-- ==== Sys2Proof/Machine/Flags.lean ====
section
/-! DEFINITION. The flags: the words STATUS and CTRL read as, the interrupt output, clearing (10_state.md R25, R26, R29;
45_host_control.md R150, R156). No command writes a flag by its arithmetic (R25). -/
namespace Sys2Proof.Machine

/-- The code of a cause (R195). -/
def causeCode : Cause → BitVec 4
  | .none => 0#4
  | .illegalCmd => 1#4
  | .modZero => 2#4
  | .cmdWhileBusy => 3#4

/-- What a read of STATUS returns: `zext_64({CAUSE, 0, ERR, DONE, BUSY})` (R150). -/
def statusWord (st : Status) : Word :=
  (causeCode st.cause ++ 0#1 ++ BitVec.ofBool st.err ++ BitVec.ofBool st.done ++ BitVec.ofBool st.busy).setWidth 64

/-- What a read of CTRL returns: `zext_64({IEN_ERR, IEN_DONE})`; SRST and the reserved bits read 0 (R150, R26). -/
def ctrlWord (c : Ctrl) : Word :=
  (BitVec.ofBool c.ienErr ++ BitVec.ofBool c.ienDone).setWidth 64

/-- The interrupt output, a level with no memory of its own (R29, 60_exceptions.md R198). -/
def irq (s : State) : Bool :=
  (s.status.done && s.ctrl.ienDone) || (s.status.err && s.ctrl.ienErr)

/-- Write 1 to clear on DONE (bit 1) and ERR (bit 2, with CAUSE); every other bit is ignored (R156). -/
def clearFlags (v : Word) (st : Status) : Status :=
  { busy := st.busy
    done := if v.getLsbD 1 then false else st.done
    err := if v.getLsbD 2 then false else st.err
    cause := if v.getLsbD 2 then .none else st.cause }

/-- The flags after a reject with cause `c`: ERR and CAUSE, nothing else (R193). -/
def rejectFlags (c : Cause) (st : Status) : Status :=
  { st with err := true, cause := c }

/-- The flags after an acceptance: DONE falls, BUSY rises (R153). -/
def acceptFlags (st : Status) : Status :=
  { st with busy := true, done := false }

/-- The flags after a completion: BUSY falls, DONE rises; ERR and CAUSE stay (R154). -/
def completeFlags (st : Status) : Status :=
  { st with busy := false, done := true }

end Sys2Proof.Machine
end

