@[simp] theorem isqrtPass_a (w : Working) : (isqrtPass w).a = w.a := by
  unfold isqrtPass; split <;> rfl
@[simp] theorem isqrtPass_b (w : Working) : (isqrtPass w).b = w.b := by
  unfold isqrtPass; split <;> rfl
@[simp] theorem isqrtPass_m (w : Working) : (isqrtPass w).m = w.m := by
  unfold isqrtPass; split <;> rfl
@[simp] theorem isqrtPass_opc (w : Working) : (isqrtPass w).opc = w.opc := by
  unfold isqrtPass; split <;> rfl
@[simp] theorem isqrtPass_c (w : Working) : (isqrtPass w).c = w.c := by
  unfold isqrtPass; split <;> rfl
@[simp] theorem isqrtPass_acc (w : Working) : (isqrtPass w).acc = w.acc := by
  unfold isqrtPass; split <;> rfl
@[simp] theorem isqrtPass_t (w : Working) : (isqrtPass w).t = w.t := by
  unfold isqrtPass; split <;> rfl
@[simp] theorem isqrtPass_k (w : Working) : (isqrtPass w).k = w.k := by
  unfold isqrtPass; split <;> rfl
@[simp] theorem isqrtPass_pr (w : Working) : (isqrtPass w).pr = w.pr := by
  unfold isqrtPass; split <;> rfl
@[simp] theorem isqrtPass_pb (w : Working) : (isqrtPass w).pb = w.pb := by
  unfold isqrtPass; split <;> rfl
@[simp] theorem isqrtPass_pe (w : Working) : (isqrtPass w).pe = w.pe := by
  unfold isqrtPass; split <;> rfl
@[simp] theorem isqrtPass_lim (w : Working) : (isqrtPass w).lim = w.lim := by
  unfold isqrtPass; split <;> rfl
@[simp] theorem isqrtPass_d (w : Working) : (isqrtPass w).d = w.d := by
  unfold isqrtPass; split <;> rfl
@[simp] theorem isqrtPass_rm (w : Working) : (isqrtPass w).rm = w.rm := by
  unfold isqrtPass; split <;> rfl

@[simp] theorem isprimeDivide_a (w : Working) : (isprimeDivide w).a = w.a := rfl
@[simp] theorem isprimeDivide_b (w : Working) : (isprimeDivide w).b = w.b := rfl
@[simp] theorem isprimeDivide_m (w : Working) : (isprimeDivide w).m = w.m := rfl
@[simp] theorem isprimeDivide_opc (w : Working) : (isprimeDivide w).opc = w.opc := rfl
@[simp] theorem isprimeDivide_c (w : Working) : (isprimeDivide w).c = w.c := rfl
@[simp] theorem isprimeDivide_acc (w : Working) : (isprimeDivide w).acc = w.acc := rfl
@[simp] theorem isprimeDivide_t (w : Working) : (isprimeDivide w).t = w.t := rfl
@[simp] theorem isprimeDivide_k (w : Working) : (isprimeDivide w).k = w.k := rfl
@[simp] theorem isprimeDivide_pr (w : Working) : (isprimeDivide w).pr = w.pr := rfl
@[simp] theorem isprimeDivide_pb (w : Working) : (isprimeDivide w).pb = w.pb := rfl
@[simp] theorem isprimeDivide_pe (w : Working) : (isprimeDivide w).pe = w.pe := rfl
@[simp] theorem isprimeDivide_sr (w : Working) : (isprimeDivide w).sr = w.sr := rfl
@[simp] theorem isprimeDivide_sq (w : Working) : (isprimeDivide w).sq = w.sq := rfl
@[simp] theorem isprimeDivide_sb (w : Working) : (isprimeDivide w).sb = w.sb := rfl
@[simp] theorem isprimeDivide_lim (w : Working) : (isprimeDivide w).lim = w.lim := rfl
@[simp] theorem isprimeDivide_d (w : Working) : (isprimeDivide w).d = w.d := rfl

@[simp] theorem isprimeNext_a (w : Working) : (isprimeNext w).a = w.a := rfl
@[simp] theorem isprimeNext_b (w : Working) : (isprimeNext w).b = w.b := rfl
@[simp] theorem isprimeNext_m (w : Working) : (isprimeNext w).m = w.m := rfl
@[simp] theorem isprimeNext_opc (w : Working) : (isprimeNext w).opc = w.opc := rfl
@[simp] theorem isprimeNext_c (w : Working) : (isprimeNext w).c = w.c := rfl
@[simp] theorem isprimeNext_acc (w : Working) : (isprimeNext w).acc = w.acc := rfl
@[simp] theorem isprimeNext_t (w : Working) : (isprimeNext w).t = w.t := rfl
@[simp] theorem isprimeNext_k (w : Working) : (isprimeNext w).k = w.k := rfl
@[simp] theorem isprimeNext_pr (w : Working) : (isprimeNext w).pr = w.pr := rfl
@[simp] theorem isprimeNext_pb (w : Working) : (isprimeNext w).pb = w.pb := rfl
@[simp] theorem isprimeNext_pe (w : Working) : (isprimeNext w).pe = w.pe := rfl
@[simp] theorem isprimeNext_sr (w : Working) : (isprimeNext w).sr = w.sr := rfl
@[simp] theorem isprimeNext_sq (w : Working) : (isprimeNext w).sq = w.sq := rfl
@[simp] theorem isprimeNext_sb (w : Working) : (isprimeNext w).sb = w.sb := rfl
@[simp] theorem isprimeNext_lim (w : Working) : (isprimeNext w).lim = w.lim := rfl
@[simp] theorem isprimeNext_rm (w : Working) : (isprimeNext w).rm = w.rm := rfl

/-! ## Working registers that a pass changes -/

@[simp] theorem mulmodShift_k (w : Working) : (mulmodShift w).k = w.k >>> 1 := rfl

/-- ACC after a pass is ACC after its accumulation (R111). -/
theorem mulmodPass_acc (m : Word) (w : Working) : (mulmodPass m w).acc = (mulmodAccumulate m w).acc := by
  simp [mulmodPass]

/-- K after a pass has moved right by one (R111). -/
theorem mulmodPass_k (m : Word) (w : Working) : (mulmodPass m w).k = w.k >>> 1 := by
  simp [mulmodPass]

/-- T after a pass: doubled, unless no bit of K is left (R111). -/
theorem mulmodPass_t (m : Word) (w : Working) :
    (mulmodPass m w).t =
      if w.k >>> 1 = 0#64 then w.t else BitVec.ofNat 64 (addmodWith w.c.toNat w.t.toNat w.t.toNat m.toNat) := by
  unfold mulmodPass mulmodDouble
  simp only [mulmodShift_k, mulmodAccumulate_k]
  split <;> simp

/-- ACC after the accumulation: T added where the lowest bit of K is 1 (R111). -/
theorem mulmodAccumulate_acc (m : Word) (w : Working) :
    (mulmodAccumulate m w).acc =
      if w.k.getLsbD 0 then BitVec.ofNat 64 (addmodWith w.c.toNat w.acc.toNat w.t.toNat m.toNat) else w.acc := by
  unfold mulmodAccumulate
  split <;> rfl

/-- SB after a pass of the square root: the next lower power of four, or 0 (R131). -/
theorem isqrtPass_sb (w : Working) : (isqrtPass w).sb = w.sb >>> 2 := by
  unfold isqrtPass
  split <;> rfl

/-- SQ after a pass of the square root (R131). -/
theorem isqrtPass_sq (w : Working) :
    (isqrtPass w).sq = if w.sq.toNat + w.sb.toNat ≤ w.sr.toNat then (w.sq >>> 1) + w.sb else w.sq >>> 1 := by
  unfold isqrtPass
  split <;> rfl

/-- SR after a pass of the square root (R131). -/
theorem isqrtPass_sr (w : Working) :
    (isqrtPass w).sr = if w.sq.toNat + w.sb.toNat ≤ w.sr.toNat then w.sr - (w.sq + w.sb) else w.sr := by
  unfold isqrtPass
  split <;> rfl

end Sys2Proof.Machine
end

__What you will do__:
Given the data above, which lines hold the string "false"? Return them.

__Answer box__:
    done := if v.getLsbD 1 then false else st.done
    err := if v.getLsbD 2 then false else st.err
  { st with busy := true, done := false }
  { st with busy := false, done := true }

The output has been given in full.